Отбиваясь каждый день через «Правду» от нараставших волн критики, Ленин жестко и яростно собирал партию. Встречи с партийным активом шли не переставая. Ленин не упускал случая выступать на митингах, призывая население к гражданскому неповиновению, армию — к неподчинению командованию, рабочих — к установлению контроля над фабриками, крестьян — к захвату земель. Против «старых большевиков» Ленин искал и находил опору в молодой партийной поросли, включавшей и Молотова. Перелом наступил на открывшейся 14 апреля Петроградской общегородской конференции РСДРП (б). И не случайно Молотов занял место в президиуме конференции в качестве товарища председателя, коим выступал Зиновьев. Ленин сразу взял быка за рога: «Временное правительство должно быть свергнуто — не все правильно это понимают. Если власть Временного правительства опирается на Совет рабочих депутатов, то свергнуть его “просто” нельзя. Его можно и должно свергнуть, завоевывая большинство в Советах»[136]. Оппоненты Ленина были уже в явном меньшинстве. Молотов возмущался: «Со стороны этих членов партии слышались в основном те же возражения, что и со стороны меньшевиков: всякого рода ссылки на экономическую отсталость страны, на слабость и политическую незрелость рабочего класса, на особую несвоевременность новой установки в условиях войны и т. п.»[137].

Итоги обсуждения подводил Молотов: «Предлагаю принять следующую резолюцию: «Необходима… организация давления рабочих и солдат на политику Совета р. и с. депутатов в смысле отказа Совета от политики соглашения с Временным правительством»[138]. Резолюцию приняли. 18 апреля конференция взяла паузу. Большевики вывели на улицы Петрограда сотни тысяч людей, чтобы впервые отпраздновать 1 мая по еще не введенному новому стилю. Молотов вместе с Лениным шел в первых рядах колонны Выборгского района.

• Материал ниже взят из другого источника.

/-- Byte `k` of the staged word, from the most significant, is the staged byte `k` (R95). -/
theorem stagedWord_extractLsb' (bs : List Byte) {k : Nat} (hk : k < 4) :
    (stagedWord bs).extractLsb' (8 * (3 - k)) 8 = bs.getD k 0#8 := by
  unfold stagedWord
  match k, hk with
  | 0, _ | 1, _ | 2, _ | 3, _ =>
    simp (disch := decide) only [BitVec.extractLsb'_append_eq_of_le, BitVec.extractLsb'_append_eq_of_add_le]
    exact BitVec.extractLsb'_eq_self

/-! FLT.DEC over a valid window, over an invalid one, and at an illegal width (R99). -/

/-- FLT.DEC runs its body in the state where its word and that word's OP are stored (R99, R70). -/
theorem exec_fltDec_eq_fltDec (w : BitVec 4) (s : State) :
    exec (.fltDec w) s = .next ((s.latchCmd (commandWord w 0x3#4)).fltDec w) := rfl

/-- The word FLT.DEC writes to CMD, by value (R99). -/
theorem commandWord_fltDec_eq_ofNat (w : BitVec 4) :
    commandWord w 0x3#4 = BitVec.ofNat 32 (3 + 16 * w.toNat) :=
  congrArg Request.data (encode_fltDec w)

section FltDec

variable {s : State} {w : BitVec 4}

/-- At a legal width with a valid window FLT.DEC stores the staged bytes and no error (R99). -/
theorem State.fltDec_latchCmd_of_window (d : Word) (hw : w = 2#4 ∨ w = 4#4)
    (h : s.offset.toNat + w.toNat ≤ s.bufSize.toNat) :
    (s.latchCmd d).fltDec w =
      { s with cmd := d, fltResult := stagedWord (s.fltWindow w), status := ⟨false, .none, cmdOp d⟩ } :=
  (if_pos ((legalWidth_iff w).mpr hw)).trans (if_pos ((s.windowOk_iff _ _).mpr h))

/-- At a legal width with an invalid window FLT.DEC ends with OUT_OF_RANGE and stores no result (R46, R111). -/
theorem State.fltDec_latchCmd_of_not_window (d : Word) (hw : w = 2#4 ∨ w = 4#4)
    (h : s.bufSize.toNat < s.offset.toNat + w.toNat) :
    (s.latchCmd d).fltDec w = { s with cmd := d, status := ⟨false, .outOfRange, cmdOp d⟩ } :=
  (if_pos ((legalWidth_iff w).mpr hw)).trans
    (if_neg (Bool.eq_false_iff.mp ((s.windowOk_eq_false_iff _ _).mpr h)))

/-- At any other width FLT.DEC ends with INVALID_WIDTH, whatever the window (R108, R112). -/
theorem State.fltDec_latchCmd_of_illegal_width (d : Word) (hw : ¬ (w = 2#4 ∨ w = 4#4)) :
    (s.latchCmd d).fltDec w = { s with cmd := d, status := ⟨false, .invalidWidth, cmdOp d⟩ } :=
  if_neg (mt (legalWidth_iff w).mp hw)

end FltDec

end Sys2Proof.Machine

namespace Sys2Proof.Proofs

open Sys2Proof.Machine

/-- Settles O45: the width is checked first, then the window, and only then are the staged bytes stored. -/
theorem fltDecResult : Obligations.FltDecResult := by
  intro s w
  have op : cmdOp (commandWord w 0x3#4) = 0x3#4 := cmdOp_commandWord w 0x3#4
  rw [exec_fltDec_eq_fltDec, ← commandWord_fltDec_eq_ofNat]
  refine ⟨rfl, fun h2 h4 => ?_, fun h2 ok => ?_, fun h4 ok => ?_, fun hw bad => ?_⟩
  · rw [State.fltDec_latchCmd_of_illegal_width _ (not_or.mpr ⟨h2, h4⟩), op]
  · subst h2
    rw [State.fltDec_latchCmd_of_window _ (.inl rfl) ok]
    rfl
  · subst h4
    rw [State.fltDec_latchCmd_of_window _ (.inr rfl) ok]
    rfl
  · rw [State.fltDec_latchCmd_of_not_window _ hw bad, op]

/-- Settles O46: byte `k` of the staged word is byte `k` of the window, or the zero fill past its end. -/
theorem floatBytesAreBigEndian : Obligations.FloatBytesAreBigEndian := by
  intro s t w hw ok ht k hk
  rw [exec_fltDec_eq_fltDec, State.fltDec_latchCmd_of_window _ hw ok] at ht
  cases ht
  rw [stagedWord_extractLsb' _ hk, State.fltWindow, State.memRead_getD]

end Sys2Proof.Proofs

/-! PROOFS. The errors of a command: which one it ends with, and what it leaves unchanged (60_exceptions
R107..R112). -/

namespace Sys2Proof

/-- A word is no legal command when RSVD is not 0, OP names no command, or a CRC command has a WIDTH (R57,
R107). -/
theorem decodeCmd_eq_illegal_iff_fields (d : Word) :
    decodeCmd d = .illegal ↔
      cmdRsvd d ≠ 0#24 ∨ (cmdOp d ≠ 1#4 ∧ cmdOp d ≠ 2#4 ∧ cmdOp d ≠ 3#4) ∨
        ((cmdOp d = 1#4 ∨ cmdOp d = 2#4) ∧ cmdWidth d ≠ 0#4) := by
  unfold decodeCmd
  by_cases hr : cmdRsvd d = 0#24
  · by_cases h1 : cmdOp d = 1#4
    · simp [hr, h1]
    · by_cases h2 : cmdOp d = 2#4
      · simp [hr, h2]
      · simp [hr, h1, h2]
  · simp [hr]

end Sys2Proof

namespace Sys2Proof.Machine

/-! What a command with an error leaves (R111). -/

/-- A raised error in the state where CMD and LAST_OP are stored is all that the command leaves (R111). -/
theorem State.raise_latchCmd (e : ErrCode) (d : Word) (s : State) :
    (s.latchCmd d).raise e = { s with cmd := d, status := ⟨false, e, cmdOp d⟩ } := rfl

/-- A CMD write that ends with an error is the raise of that error, in the state where CMD and LAST_OP are
stored (R111). -/
theorem State.writeCmd_eq_raise {d : Word} {s : State} (h : (s.writeCmd d).status.err ≠ .none) :
    s.writeCmd d = (s.latchCmd d).raise (s.writeCmd d).status.err := by
  rcases s.writeCmd_cases d with ⟨c, m, hd⟩ | ⟨w, hd⟩ | ⟨e, -, hd⟩
  · exact absurd (congrArg (fun t => t.status.err) hd) h
  · exact absurd (congrArg (fun t => t.status.err) hd) h
  · rw [hd]
    rfl

/-! The error of each command's body (R108, R109, R112). -/

theorem State.crcWindowOk_eq_false_iff (s : State) :
    s.crcWindowOk = false ↔ s.bufSize.toNat < s.offset.toNat + s.length.toNat := s.windowOk_eq_false_iff _ _

theorem State.fltWindowOk_eq_false_iff (s : State) (w : BitVec 4) :
    s.fltWindowOk w = false ↔ s.bufSize.toNat < s.offset.toNat + w.toNat := s.windowOk_eq_false_iff _ _

theorem legalWidth_eq_false_iff (w : BitVec 4) : legalWidth w = false ↔ w ≠ 2#4 ∧ w ≠ 4#4 := by
  rw [← Bool.not_eq_true, legalWidth_iff, not_or]

/-- A CRC command reports OUT_OF_RANGE over an invalid window and no error over a valid one (R109). -/
theorem State.crcRun_err (f : Crc → Bool) (s : State) :
    (s.crcRun f).status.err =
      if s.bufSize.toNat < s.offset.toNat + s.length.toNat then .outOfRange else .none := by
  rw [State.crcRun]
  simp only [← State.crcWindowOk_eq_false_iff]
  cases s.crcWindowOk
  · simp
  · simp

/-- FLT.DEC reports INVALID_WIDTH at an illegal width, whatever the window, and else the window's error
(R108, R109, R112). -/
theorem State.fltDec_err (w : BitVec 4) (s : State) :
    (s.fltDec w).status.err =
      if w ≠ 2#4 ∧ w ≠ 4#4 then .invalidWidth
      else if s.bufSize.toNat < s.offset.toNat + w.toNat then .outOfRange else .none := by
  simp only [← legalWidth_eq_false_iff, ← State.fltWindowOk_eq_false_iff]
  rcases s.fltDec_cases w with ⟨hw, ok, h⟩ | ⟨hw, bad, h⟩ | ⟨hw, h⟩
  · simp [h, hw, ok]
  · simp [h, hw, bad]
  · simp [h, hw]

end Sys2Proof.Machine

namespace Sys2Proof.Proofs

open Sys2Proof.Machine

/-- Settles O26: such a word decodes as illegal, so the write raises ILLEGAL_CMD and does nothing else. -/
theorem illegalCommandWordIsReported : Obligations.IllegalCommandWordIsReported := by
  intro s d h
  exact exec_busWr_cmd_of_decodeCmd ((decodeCmd_eq_illegal_iff_fields d).mpr h) s

/-- Settles O40: over a valid window CRC.VERIFY reports no error, and MATCH is the comparison that fails. -/
theorem mismatchIsNoError : Obligations.MismatchIsNoError := by
  intro s hw hne
  obtain ⟨over_window, -⟩ := crcVerifyResult.2 s
  exact ⟨_, over_window hw, rfl, decide_eq_false hne⟩

/-- Settles O51: each command's body reports its own checks in their order; storing CMD changes no check. -/
theorem errorPriority : Obligations.ErrorPriority := by
  intro s d
  refine ⟨_, exec_busWr_cmd_of_decodeCmd rfl s, ?_⟩
  cases decodeCmd d with
  | crcCalc => exact State.crcRun_err (fun _ => false) (s.latchCmd d)
  | crcVerify => exact State.crcRun_err (matchFlag · s.expect) (s.latchCmd d)
  | fltDec w => exact State.fltDec_err w (s.latchCmd d)
  | illegal => rfl

/-- Settles O52: only a raise leaves an error, and it writes ERR and MATCH alone. -/
theorem errorLeavesEverythingElse : Obligations.ErrorLeavesEverythingElse := by
  intro s t d ht herr
  obtain rfl : s.writeCmd d = t := Host.Outcome.next.inj ht
  exact (State.writeCmd_eq_raise herr).trans (State.raise_latchCmd _ d s)

end Sys2Proof.Proofs

/-! PROOFS. The registers after reset (70_reset R121). -/

namespace Sys2Proof.Machine

/-- STATUS reads 0 while no command has run: no MATCH, ERR = NONE, LAST_OP = 0 (R20, R121). -/
theorem Status.word_of_no_command : (⟨false, .none, 0#4⟩ : Status).word = 0#32 := by decide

Временное правительство выглядело как очень уязвимая мишень. Страна оказалась в расплавленном состоянии, во власти взбудораженного от неожиданного события народа, который почувствовал неограниченную свободу, всегда им трактовавшуюся как отказ от самоограничения, и страшно уставшего от войны. Были сняты все ограничения гражданских прав, гарантированы свобода собраний, создание общественных организаций, отменена смертная казнь и т. д. В марте правительство уничтожило правоохранительную систему: были упразднены особые гражданские суды, охранные отделения, отдельный корпус жандармов, железнодорожная полиция. В создававшиеся отряды народной милиции в массовом порядке стали записываться криминальные авторитеты, выпущенные на волю в рамках всеобщей политической и уголовной амнистии. Функции охраны порядка все больше приходилось брать на себя вооруженным силам, которые оказались в состоянии прогрессирующего разложения. Разрушена была и вертикаль исполнительной власти. Керенский был в ужасе от содеянного: «Огромные пространства страны попали в руки абсолютно неизвестных людей!»[139]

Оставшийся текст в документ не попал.